Exercise objective:
From the listing below, pull out the lines that hold "hstored".

+-------+

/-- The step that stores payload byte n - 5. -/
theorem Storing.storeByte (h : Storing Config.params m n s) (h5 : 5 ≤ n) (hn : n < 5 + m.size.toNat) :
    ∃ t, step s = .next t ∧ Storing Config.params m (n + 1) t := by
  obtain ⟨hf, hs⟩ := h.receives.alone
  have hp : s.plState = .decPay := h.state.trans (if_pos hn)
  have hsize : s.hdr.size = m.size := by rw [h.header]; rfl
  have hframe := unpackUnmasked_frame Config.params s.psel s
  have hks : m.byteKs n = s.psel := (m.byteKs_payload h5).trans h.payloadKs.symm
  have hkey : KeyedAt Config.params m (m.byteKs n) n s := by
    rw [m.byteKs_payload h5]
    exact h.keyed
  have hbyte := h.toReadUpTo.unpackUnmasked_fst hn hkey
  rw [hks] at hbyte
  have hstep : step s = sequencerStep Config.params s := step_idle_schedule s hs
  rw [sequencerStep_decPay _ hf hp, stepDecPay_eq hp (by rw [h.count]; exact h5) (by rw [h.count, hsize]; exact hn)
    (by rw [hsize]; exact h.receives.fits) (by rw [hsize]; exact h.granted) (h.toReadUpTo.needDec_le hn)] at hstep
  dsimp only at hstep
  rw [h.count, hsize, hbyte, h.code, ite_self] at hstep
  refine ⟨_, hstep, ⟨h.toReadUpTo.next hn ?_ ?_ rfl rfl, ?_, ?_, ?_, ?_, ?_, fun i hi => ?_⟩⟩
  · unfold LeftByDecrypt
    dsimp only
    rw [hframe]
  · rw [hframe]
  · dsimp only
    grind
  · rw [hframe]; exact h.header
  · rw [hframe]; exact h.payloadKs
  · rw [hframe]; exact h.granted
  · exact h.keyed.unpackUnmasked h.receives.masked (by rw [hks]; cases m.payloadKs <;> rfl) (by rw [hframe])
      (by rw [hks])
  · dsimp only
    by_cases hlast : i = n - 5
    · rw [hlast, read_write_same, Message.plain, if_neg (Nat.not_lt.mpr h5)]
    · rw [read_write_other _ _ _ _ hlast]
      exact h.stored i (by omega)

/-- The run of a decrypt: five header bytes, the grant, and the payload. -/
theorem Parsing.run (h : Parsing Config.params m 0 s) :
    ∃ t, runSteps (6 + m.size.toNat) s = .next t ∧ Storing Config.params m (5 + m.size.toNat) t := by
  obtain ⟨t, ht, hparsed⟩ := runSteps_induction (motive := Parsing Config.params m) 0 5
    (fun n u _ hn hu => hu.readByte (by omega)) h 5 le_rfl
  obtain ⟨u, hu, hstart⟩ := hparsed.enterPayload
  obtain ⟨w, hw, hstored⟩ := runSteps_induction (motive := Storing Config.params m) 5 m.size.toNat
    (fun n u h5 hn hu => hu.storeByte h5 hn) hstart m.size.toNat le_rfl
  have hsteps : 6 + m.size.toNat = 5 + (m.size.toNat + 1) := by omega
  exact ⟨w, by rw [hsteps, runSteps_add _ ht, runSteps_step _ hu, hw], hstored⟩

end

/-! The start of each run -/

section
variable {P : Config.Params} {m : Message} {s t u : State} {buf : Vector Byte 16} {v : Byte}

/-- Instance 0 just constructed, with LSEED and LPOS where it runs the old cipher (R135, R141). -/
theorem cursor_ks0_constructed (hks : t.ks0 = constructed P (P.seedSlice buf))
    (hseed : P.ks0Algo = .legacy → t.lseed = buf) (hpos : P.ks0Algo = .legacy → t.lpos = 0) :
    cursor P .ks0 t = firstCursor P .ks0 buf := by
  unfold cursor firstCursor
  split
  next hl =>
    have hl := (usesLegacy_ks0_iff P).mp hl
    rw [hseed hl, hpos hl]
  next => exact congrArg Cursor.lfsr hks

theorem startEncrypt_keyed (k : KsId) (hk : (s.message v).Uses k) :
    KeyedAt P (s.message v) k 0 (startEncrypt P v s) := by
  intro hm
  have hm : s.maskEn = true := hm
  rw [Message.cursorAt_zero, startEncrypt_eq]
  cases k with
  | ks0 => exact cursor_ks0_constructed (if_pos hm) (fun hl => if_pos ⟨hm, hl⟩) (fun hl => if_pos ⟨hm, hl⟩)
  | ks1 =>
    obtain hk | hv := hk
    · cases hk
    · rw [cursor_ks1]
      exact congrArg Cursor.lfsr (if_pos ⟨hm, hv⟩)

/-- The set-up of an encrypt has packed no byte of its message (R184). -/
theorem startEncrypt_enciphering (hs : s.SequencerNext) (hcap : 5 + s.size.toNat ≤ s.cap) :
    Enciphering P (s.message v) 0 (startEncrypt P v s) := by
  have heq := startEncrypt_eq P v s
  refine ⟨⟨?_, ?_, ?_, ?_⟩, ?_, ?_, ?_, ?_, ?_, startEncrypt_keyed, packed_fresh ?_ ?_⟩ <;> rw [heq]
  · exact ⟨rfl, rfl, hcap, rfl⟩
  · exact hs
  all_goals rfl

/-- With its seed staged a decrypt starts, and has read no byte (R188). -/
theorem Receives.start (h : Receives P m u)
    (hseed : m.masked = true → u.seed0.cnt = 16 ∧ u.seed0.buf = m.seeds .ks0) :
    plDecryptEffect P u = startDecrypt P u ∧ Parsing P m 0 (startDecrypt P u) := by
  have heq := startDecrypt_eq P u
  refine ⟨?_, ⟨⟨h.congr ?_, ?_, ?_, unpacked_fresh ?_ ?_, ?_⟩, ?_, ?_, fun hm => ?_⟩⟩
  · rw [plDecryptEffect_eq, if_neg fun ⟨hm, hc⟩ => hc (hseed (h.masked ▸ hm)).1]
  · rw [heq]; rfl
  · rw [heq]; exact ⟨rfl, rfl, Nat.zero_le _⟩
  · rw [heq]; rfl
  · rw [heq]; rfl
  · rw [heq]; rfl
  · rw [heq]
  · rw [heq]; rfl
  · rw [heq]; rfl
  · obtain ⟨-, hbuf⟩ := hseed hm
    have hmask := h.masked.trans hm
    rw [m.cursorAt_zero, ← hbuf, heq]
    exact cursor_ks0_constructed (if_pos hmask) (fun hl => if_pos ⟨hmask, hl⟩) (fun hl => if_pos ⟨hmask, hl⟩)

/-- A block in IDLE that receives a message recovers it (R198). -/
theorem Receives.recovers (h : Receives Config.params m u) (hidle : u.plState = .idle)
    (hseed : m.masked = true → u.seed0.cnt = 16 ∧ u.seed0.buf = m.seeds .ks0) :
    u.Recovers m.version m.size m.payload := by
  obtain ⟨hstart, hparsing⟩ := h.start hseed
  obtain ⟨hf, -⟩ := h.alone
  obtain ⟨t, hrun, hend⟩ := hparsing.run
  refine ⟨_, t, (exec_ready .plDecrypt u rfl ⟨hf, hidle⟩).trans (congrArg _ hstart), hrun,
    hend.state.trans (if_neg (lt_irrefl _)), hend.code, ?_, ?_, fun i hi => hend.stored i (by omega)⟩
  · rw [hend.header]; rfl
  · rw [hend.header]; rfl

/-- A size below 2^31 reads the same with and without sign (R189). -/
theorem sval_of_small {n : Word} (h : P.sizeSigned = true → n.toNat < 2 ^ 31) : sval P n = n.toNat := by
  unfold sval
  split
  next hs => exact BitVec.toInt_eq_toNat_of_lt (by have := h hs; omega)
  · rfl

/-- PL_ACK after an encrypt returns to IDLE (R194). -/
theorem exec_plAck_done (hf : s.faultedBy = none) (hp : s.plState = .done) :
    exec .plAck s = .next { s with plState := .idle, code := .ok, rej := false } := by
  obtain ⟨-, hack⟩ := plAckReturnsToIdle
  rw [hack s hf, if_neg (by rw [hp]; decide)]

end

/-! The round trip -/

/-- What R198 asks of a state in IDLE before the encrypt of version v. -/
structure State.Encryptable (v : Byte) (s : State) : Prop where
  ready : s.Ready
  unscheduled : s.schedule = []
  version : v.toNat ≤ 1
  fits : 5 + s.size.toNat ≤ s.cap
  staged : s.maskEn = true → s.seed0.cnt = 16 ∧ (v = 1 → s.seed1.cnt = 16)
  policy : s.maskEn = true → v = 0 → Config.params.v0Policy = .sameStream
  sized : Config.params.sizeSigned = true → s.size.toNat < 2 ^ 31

+-------+

Answer for the task:
  obtain ⟨w, hw, hstored⟩ := runSteps_induction (motive := Storing Config.params m) 5 m.size.toNat
  exact ⟨w, by rw [hsteps, runSteps_add _ ht, runSteps_step _ hu, hw], hstored⟩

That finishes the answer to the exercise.